=== Directions for this task ===
Reproduce every line of the listing below exactly.

········

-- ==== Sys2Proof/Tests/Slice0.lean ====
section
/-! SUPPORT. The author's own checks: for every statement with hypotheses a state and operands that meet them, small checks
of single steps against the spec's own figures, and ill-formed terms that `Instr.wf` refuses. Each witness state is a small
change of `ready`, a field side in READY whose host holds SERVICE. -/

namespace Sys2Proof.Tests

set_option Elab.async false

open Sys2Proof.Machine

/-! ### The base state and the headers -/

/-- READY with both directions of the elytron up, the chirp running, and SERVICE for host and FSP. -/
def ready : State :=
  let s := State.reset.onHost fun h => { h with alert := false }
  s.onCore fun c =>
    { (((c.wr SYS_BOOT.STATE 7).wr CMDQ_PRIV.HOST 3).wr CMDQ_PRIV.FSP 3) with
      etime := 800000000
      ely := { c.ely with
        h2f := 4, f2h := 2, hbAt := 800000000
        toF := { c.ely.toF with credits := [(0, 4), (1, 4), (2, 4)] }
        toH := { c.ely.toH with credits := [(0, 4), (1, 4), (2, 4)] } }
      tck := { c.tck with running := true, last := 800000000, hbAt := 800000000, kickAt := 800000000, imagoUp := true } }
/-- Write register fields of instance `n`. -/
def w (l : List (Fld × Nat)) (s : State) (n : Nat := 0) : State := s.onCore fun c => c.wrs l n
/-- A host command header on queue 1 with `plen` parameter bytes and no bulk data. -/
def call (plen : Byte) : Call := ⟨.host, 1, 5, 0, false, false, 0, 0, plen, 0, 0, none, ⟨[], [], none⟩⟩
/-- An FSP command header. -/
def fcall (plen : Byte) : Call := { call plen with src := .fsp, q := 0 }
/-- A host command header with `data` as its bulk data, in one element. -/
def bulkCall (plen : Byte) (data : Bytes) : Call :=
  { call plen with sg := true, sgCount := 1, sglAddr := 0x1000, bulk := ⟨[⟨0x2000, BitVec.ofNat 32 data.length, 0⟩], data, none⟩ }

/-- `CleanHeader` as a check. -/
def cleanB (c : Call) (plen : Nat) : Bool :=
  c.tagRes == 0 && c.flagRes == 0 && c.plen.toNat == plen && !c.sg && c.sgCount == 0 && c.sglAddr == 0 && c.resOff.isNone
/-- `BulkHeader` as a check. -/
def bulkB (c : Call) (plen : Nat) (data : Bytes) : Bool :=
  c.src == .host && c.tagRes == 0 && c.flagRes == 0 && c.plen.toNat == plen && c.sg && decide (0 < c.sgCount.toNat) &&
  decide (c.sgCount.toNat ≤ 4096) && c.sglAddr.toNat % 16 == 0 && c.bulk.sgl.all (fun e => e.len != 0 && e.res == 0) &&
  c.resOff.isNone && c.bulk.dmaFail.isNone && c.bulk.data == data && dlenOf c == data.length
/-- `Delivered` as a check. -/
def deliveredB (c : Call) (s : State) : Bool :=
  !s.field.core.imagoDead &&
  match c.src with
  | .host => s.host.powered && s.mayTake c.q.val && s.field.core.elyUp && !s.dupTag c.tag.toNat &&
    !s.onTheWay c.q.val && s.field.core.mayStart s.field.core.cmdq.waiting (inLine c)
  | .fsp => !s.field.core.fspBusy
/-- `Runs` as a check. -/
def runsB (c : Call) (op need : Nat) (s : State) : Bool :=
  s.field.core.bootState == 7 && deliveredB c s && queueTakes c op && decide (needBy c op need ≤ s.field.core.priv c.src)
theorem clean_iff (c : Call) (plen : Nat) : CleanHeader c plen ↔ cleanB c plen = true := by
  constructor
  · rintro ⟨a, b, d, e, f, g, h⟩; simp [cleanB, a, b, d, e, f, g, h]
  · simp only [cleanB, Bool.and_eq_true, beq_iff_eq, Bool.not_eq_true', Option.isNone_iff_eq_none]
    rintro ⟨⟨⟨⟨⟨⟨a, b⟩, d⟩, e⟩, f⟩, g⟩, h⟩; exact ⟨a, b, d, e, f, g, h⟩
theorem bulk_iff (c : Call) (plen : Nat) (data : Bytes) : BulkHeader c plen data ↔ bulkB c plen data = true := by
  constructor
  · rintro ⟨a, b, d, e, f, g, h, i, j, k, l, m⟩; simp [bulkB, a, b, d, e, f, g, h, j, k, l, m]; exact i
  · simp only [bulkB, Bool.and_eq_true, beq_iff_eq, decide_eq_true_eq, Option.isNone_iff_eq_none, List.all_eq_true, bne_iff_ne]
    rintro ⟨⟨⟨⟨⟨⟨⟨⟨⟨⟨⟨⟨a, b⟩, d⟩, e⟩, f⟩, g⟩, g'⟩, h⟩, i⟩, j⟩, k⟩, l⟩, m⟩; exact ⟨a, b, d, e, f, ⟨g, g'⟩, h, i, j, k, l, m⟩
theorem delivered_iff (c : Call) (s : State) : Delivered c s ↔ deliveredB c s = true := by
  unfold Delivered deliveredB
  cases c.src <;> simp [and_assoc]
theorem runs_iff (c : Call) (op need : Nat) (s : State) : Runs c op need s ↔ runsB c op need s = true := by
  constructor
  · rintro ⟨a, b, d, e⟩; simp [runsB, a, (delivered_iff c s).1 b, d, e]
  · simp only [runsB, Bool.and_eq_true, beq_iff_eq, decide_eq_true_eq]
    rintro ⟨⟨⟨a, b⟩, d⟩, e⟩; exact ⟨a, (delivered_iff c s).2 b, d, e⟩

········

=== Solution to the problem ===
-- ==== Sys2Proof/Tests/Slice0.lean ====
section
/-! SUPPORT. The author's own checks: for every statement with hypotheses a state and operands that meet them, small checks
of single steps against the spec's own figures, and ill-formed terms that `Instr.wf` refuses. Each witness state is a small
change of `ready`, a field side in READY whose host holds SERVICE. -/

namespace Sys2Proof.Tests

set_option Elab.async false

open Sys2Proof.Machine

/-! ### The base state and the headers -/

/-- READY with both directions of the elytron up, the chirp running, and SERVICE for host and FSP. -/
def ready : State :=
  let s := State.reset.onHost fun h => { h with alert := false }
  s.onCore fun c =>
    { (((c.wr SYS_BOOT.STATE 7).wr CMDQ_PRIV.HOST 3).wr CMDQ_PRIV.FSP 3) with
      etime := 800000000
      ely := { c.ely with
        h2f := 4, f2h := 2, hbAt := 800000000
        toF := { c.ely.toF with credits := [(0, 4), (1, 4), (2, 4)] }
        toH := { c.ely.toH with credits := [(0, 4), (1, 4), (2, 4)] } }
      tck := { c.tck with running := true, last := 800000000, hbAt := 800000000, kickAt := 800000000, imagoUp := true } }
/-- Write register fields of instance `n`. -/
def w (l : List (Fld × Nat)) (s : State) (n : Nat := 0) : State := s.onCore fun c => c.wrs l n
/-- A host command header on queue 1 with `plen` parameter bytes and no bulk data. -/
def call (plen : Byte) : Call := ⟨.host, 1, 5, 0, false, false, 0, 0, plen, 0, 0, none, ⟨[], [], none⟩⟩
/-- An FSP command header. -/
def fcall (plen : Byte) : Call := { call plen with src := .fsp, q := 0 }
/-- A host command header with `data` as its bulk data, in one element. -/
def bulkCall (plen : Byte) (data : Bytes) : Call :=
  { call plen with sg := true, sgCount := 1, sglAddr := 0x1000, bulk := ⟨[⟨0x2000, BitVec.ofNat 32 data.length, 0⟩], data, none⟩ }

/-- `CleanHeader` as a check. -/
def cleanB (c : Call) (plen : Nat) : Bool :=
  c.tagRes == 0 && c.flagRes == 0 && c.plen.toNat == plen && !c.sg && c.sgCount == 0 && c.sglAddr == 0 && c.resOff.isNone
/-- `BulkHeader` as a check. -/
def bulkB (c : Call) (plen : Nat) (data : Bytes) : Bool :=
  c.src == .host && c.tagRes == 0 && c.flagRes == 0 && c.plen.toNat == plen && c.sg && decide (0 < c.sgCount.toNat) &&
  decide (c.sgCount.toNat ≤ 4096) && c.sglAddr.toNat % 16 == 0 && c.bulk.sgl.all (fun e => e.len != 0 && e.res == 0) &&
  c.resOff.isNone && c.bulk.dmaFail.isNone && c.bulk.data == data && dlenOf c == data.length
/-- `Delivered` as a check. -/
def deliveredB (c : Call) (s : State) : Bool :=
  !s.field.core.imagoDead &&
  match c.src with
  | .host => s.host.powered && s.mayTake c.q.val && s.field.core.elyUp && !s.dupTag c.tag.toNat &&
    !s.onTheWay c.q.val && s.field.core.mayStart s.field.core.cmdq.waiting (inLine c)
  | .fsp => !s.field.core.fspBusy
/-- `Runs` as a check. -/
def runsB (c : Call) (op need : Nat) (s : State) : Bool :=
  s.field.core.bootState == 7 && deliveredB c s && queueTakes c op && decide (needBy c op need ≤ s.field.core.priv c.src)
theorem clean_iff (c : Call) (plen : Nat) : CleanHeader c plen ↔ cleanB c plen = true := by
  constructor
  · rintro ⟨a, b, d, e, f, g, h⟩; simp [cleanB, a, b, d, e, f, g, h]
  · simp only [cleanB, Bool.and_eq_true, beq_iff_eq, Bool.not_eq_true', Option.isNone_iff_eq_none]
    rintro ⟨⟨⟨⟨⟨⟨a, b⟩, d⟩, e⟩, f⟩, g⟩, h⟩; exact ⟨a, b, d, e, f, g, h⟩
theorem bulk_iff (c : Call) (plen : Nat) (data : Bytes) : BulkHeader c plen data ↔ bulkB c plen data = true := by
  constructor
  · rintro ⟨a, b, d, e, f, g, h, i, j, k, l, m⟩; simp [bulkB, a, b, d, e, f, g, h, j, k, l, m]; exact i
  · simp only [bulkB, Bool.and_eq_true, beq_iff_eq, decide_eq_true_eq, Option.isNone_iff_eq_none, List.all_eq_true, bne_iff_ne]
    rintro ⟨⟨⟨⟨⟨⟨⟨⟨⟨⟨⟨⟨a, b⟩, d⟩, e⟩, f⟩, g⟩, g'⟩, h⟩, i⟩, j⟩, k⟩, l⟩, m⟩; exact ⟨a, b, d, e, f, ⟨g, g'⟩, h, i, j, k, l, m⟩
theorem delivered_iff (c : Call) (s : State) : Delivered c s ↔ deliveredB c s = true := by
  unfold Delivered deliveredB
  cases c.src <;> simp [and_assoc]
theorem runs_iff (c : Call) (op need : Nat) (s : State) : Runs c op need s ↔ runsB c op need s = true := by
  constructor
  · rintro ⟨a, b, d, e⟩; simp [runsB, a, (delivered_iff c s).1 b, d, e]
  · simp only [runsB, Bool.and_eq_true, beq_iff_eq, decide_eq_true_eq]
    rintro ⟨⟨⟨a, b⟩, d⟩, e⟩; exact ⟨a, (delivered_iff c s).2 b, d, e⟩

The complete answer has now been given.